**The task**
In the entries that follow, the line with "s.keys := rfl" opens the range and the line with "s.delayed := rfl" closes it; repeat that range exactly, both lines included.

----- Data supplied

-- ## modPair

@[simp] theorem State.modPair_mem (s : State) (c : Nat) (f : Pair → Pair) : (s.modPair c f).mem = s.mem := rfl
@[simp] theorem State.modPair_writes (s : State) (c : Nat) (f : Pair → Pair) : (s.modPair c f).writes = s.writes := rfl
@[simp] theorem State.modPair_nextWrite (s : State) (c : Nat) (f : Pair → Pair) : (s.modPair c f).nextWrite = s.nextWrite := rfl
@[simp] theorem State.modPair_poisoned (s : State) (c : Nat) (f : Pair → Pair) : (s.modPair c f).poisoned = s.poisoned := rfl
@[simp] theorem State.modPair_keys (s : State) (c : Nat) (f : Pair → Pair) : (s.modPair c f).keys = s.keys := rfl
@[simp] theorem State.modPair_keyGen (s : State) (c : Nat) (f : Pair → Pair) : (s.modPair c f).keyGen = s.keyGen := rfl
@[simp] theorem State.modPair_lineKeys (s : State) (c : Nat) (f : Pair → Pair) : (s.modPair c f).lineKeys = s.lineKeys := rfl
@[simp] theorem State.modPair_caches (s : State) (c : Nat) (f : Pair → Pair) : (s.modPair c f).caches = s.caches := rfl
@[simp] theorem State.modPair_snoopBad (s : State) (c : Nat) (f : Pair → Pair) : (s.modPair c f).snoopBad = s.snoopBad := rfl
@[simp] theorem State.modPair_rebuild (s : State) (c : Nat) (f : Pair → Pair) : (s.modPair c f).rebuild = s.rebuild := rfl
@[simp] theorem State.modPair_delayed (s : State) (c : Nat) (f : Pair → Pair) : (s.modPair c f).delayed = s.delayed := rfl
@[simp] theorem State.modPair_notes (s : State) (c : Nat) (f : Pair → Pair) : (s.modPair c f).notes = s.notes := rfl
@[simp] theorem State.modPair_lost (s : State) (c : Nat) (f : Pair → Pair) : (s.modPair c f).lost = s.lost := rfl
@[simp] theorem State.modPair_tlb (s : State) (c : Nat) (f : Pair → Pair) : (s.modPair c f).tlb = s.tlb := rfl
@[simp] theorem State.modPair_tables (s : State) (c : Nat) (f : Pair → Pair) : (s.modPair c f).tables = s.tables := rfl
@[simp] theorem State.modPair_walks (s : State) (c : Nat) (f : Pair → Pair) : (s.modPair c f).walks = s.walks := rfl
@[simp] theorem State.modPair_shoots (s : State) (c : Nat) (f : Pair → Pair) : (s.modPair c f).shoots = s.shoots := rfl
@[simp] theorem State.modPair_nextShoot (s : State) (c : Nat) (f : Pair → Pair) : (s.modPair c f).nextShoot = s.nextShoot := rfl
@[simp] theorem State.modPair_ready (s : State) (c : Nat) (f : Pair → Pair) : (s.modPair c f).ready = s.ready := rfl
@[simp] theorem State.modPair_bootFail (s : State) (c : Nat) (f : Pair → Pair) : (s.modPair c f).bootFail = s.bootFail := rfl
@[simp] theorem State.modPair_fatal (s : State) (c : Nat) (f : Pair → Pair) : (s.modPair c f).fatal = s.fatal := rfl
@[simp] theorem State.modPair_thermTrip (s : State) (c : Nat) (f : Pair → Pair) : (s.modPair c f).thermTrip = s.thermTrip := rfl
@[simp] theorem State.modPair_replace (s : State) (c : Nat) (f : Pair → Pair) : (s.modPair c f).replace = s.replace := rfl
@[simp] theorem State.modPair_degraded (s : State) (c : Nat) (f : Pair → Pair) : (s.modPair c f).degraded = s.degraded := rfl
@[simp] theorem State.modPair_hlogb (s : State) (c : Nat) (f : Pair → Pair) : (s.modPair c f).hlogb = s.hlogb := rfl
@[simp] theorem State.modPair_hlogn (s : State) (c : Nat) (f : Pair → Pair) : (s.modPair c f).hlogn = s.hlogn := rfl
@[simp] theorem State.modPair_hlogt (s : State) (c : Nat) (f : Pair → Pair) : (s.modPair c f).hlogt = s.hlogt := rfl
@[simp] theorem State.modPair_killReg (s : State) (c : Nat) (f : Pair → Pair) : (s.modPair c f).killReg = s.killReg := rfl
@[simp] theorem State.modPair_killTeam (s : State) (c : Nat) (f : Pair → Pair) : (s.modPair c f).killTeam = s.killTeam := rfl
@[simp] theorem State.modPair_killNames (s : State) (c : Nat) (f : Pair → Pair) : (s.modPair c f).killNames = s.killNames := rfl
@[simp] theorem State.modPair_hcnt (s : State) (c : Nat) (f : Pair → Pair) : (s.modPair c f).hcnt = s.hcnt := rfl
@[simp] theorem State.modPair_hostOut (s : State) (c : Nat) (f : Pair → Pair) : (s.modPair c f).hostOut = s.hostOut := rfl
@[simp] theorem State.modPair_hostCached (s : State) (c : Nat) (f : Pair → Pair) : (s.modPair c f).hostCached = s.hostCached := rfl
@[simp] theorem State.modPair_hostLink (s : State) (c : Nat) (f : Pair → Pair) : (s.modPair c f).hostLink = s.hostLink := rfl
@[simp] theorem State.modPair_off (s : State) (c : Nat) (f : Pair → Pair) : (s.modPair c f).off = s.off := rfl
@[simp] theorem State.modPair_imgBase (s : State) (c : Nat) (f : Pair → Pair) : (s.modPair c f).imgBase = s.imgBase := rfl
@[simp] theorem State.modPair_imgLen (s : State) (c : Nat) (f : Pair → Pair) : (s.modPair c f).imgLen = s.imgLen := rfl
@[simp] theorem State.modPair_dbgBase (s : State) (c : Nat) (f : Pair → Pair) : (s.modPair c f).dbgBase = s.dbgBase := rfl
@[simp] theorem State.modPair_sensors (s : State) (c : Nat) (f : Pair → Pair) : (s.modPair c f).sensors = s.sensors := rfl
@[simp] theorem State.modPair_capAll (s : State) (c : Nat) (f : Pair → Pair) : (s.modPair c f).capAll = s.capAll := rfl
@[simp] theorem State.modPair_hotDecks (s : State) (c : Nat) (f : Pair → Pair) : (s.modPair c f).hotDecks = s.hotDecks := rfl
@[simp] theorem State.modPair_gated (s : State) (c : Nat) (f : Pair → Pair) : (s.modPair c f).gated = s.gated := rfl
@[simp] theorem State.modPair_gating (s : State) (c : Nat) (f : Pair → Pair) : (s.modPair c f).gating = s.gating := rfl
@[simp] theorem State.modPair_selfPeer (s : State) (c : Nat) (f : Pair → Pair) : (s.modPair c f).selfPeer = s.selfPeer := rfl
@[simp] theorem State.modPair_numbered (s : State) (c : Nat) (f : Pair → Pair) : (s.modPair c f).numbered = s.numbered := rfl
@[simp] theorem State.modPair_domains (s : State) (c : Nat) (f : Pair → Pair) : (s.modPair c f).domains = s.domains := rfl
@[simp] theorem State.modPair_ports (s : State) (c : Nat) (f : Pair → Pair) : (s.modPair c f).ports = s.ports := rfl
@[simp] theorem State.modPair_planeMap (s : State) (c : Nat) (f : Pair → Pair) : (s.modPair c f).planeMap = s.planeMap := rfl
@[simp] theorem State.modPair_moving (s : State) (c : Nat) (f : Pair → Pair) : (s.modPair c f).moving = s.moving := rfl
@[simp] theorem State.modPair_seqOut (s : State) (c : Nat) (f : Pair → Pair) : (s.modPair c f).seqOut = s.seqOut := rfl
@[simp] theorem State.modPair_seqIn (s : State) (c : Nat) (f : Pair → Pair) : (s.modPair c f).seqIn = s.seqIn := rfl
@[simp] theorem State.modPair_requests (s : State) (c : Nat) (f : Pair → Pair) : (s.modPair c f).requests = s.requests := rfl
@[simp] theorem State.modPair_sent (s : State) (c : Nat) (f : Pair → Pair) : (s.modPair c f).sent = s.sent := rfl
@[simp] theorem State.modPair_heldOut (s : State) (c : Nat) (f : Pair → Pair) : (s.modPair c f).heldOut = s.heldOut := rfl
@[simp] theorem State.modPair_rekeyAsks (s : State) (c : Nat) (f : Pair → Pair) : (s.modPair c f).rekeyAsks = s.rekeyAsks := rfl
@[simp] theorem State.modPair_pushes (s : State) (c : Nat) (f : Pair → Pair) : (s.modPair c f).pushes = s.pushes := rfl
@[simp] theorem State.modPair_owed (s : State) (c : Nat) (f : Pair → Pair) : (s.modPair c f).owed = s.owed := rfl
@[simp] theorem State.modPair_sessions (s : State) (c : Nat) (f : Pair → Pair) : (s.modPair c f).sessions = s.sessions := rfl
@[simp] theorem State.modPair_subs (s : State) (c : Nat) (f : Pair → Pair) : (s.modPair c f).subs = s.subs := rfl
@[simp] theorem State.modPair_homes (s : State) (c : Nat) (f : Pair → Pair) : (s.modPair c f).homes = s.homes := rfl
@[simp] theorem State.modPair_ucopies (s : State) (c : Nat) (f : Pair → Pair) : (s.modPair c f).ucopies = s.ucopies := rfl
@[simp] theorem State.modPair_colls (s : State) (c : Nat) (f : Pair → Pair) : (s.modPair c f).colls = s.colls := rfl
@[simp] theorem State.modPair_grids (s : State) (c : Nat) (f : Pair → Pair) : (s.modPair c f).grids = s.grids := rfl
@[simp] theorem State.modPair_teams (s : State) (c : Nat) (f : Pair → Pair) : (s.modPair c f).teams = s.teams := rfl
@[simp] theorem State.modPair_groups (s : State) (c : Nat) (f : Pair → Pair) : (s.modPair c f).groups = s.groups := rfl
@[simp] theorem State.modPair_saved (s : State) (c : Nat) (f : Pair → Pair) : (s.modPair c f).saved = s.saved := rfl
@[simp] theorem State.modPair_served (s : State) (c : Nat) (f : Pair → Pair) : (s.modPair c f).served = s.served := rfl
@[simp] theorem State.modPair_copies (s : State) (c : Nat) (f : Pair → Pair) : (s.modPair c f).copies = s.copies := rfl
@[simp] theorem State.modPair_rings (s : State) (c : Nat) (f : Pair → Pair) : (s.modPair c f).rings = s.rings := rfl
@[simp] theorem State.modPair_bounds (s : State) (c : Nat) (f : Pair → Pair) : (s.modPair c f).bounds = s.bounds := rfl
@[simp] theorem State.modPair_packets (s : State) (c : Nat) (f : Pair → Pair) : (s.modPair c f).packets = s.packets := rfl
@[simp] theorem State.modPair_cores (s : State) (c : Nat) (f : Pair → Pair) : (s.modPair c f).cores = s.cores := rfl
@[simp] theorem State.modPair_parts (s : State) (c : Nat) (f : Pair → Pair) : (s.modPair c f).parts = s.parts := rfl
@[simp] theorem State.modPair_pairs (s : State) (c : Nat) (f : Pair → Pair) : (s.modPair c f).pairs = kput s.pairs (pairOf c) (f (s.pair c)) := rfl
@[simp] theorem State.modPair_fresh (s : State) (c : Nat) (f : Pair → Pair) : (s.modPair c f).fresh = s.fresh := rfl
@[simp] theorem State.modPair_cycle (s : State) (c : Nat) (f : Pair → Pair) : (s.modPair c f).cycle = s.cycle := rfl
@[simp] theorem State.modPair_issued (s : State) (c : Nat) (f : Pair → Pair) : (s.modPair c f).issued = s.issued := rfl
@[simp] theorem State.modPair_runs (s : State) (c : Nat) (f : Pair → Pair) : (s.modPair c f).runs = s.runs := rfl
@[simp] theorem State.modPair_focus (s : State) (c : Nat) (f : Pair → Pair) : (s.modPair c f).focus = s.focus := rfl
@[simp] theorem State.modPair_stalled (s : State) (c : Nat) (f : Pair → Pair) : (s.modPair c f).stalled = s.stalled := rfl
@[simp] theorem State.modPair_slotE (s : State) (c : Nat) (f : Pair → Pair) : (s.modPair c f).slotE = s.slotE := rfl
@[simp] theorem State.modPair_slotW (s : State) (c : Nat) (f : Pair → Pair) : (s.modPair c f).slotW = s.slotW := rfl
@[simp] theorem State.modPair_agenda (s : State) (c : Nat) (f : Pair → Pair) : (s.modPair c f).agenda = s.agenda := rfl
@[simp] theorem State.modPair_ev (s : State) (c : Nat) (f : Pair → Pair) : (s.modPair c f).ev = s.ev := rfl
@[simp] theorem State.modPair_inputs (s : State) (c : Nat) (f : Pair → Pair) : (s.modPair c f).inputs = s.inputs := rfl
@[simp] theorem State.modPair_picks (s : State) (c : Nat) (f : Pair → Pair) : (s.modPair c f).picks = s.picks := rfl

----------

**Exercise solution**
@[simp] theorem State.modPair_keys (s : State) (c : Nat) (f : Pair → Pair) : (s.modPair c f).keys = s.keys := rfl
@[simp] theorem State.modPair_keyGen (s : State) (c : Nat) (f : Pair → Pair) : (s.modPair c f).keyGen = s.keyGen := rfl
@[simp] theorem State.modPair_lineKeys (s : State) (c : Nat) (f : Pair → Pair) : (s.modPair c f).lineKeys = s.lineKeys := rfl
@[simp] theorem State.modPair_caches (s : State) (c : Nat) (f : Pair → Pair) : (s.modPair c f).caches = s.caches := rfl
@[simp] theorem State.modPair_snoopBad (s : State) (c : Nat) (f : Pair → Pair) : (s.modPair c f).snoopBad = s.snoopBad := rfl
@[simp] theorem State.modPair_rebuild (s : State) (c : Nat) (f : Pair → Pair) : (s.modPair c f).rebuild = s.rebuild := rfl
@[simp] theorem State.modPair_delayed (s : State) (c : Nat) (f : Pair → Pair) : (s.modPair c f).delayed = s.delayed := rfl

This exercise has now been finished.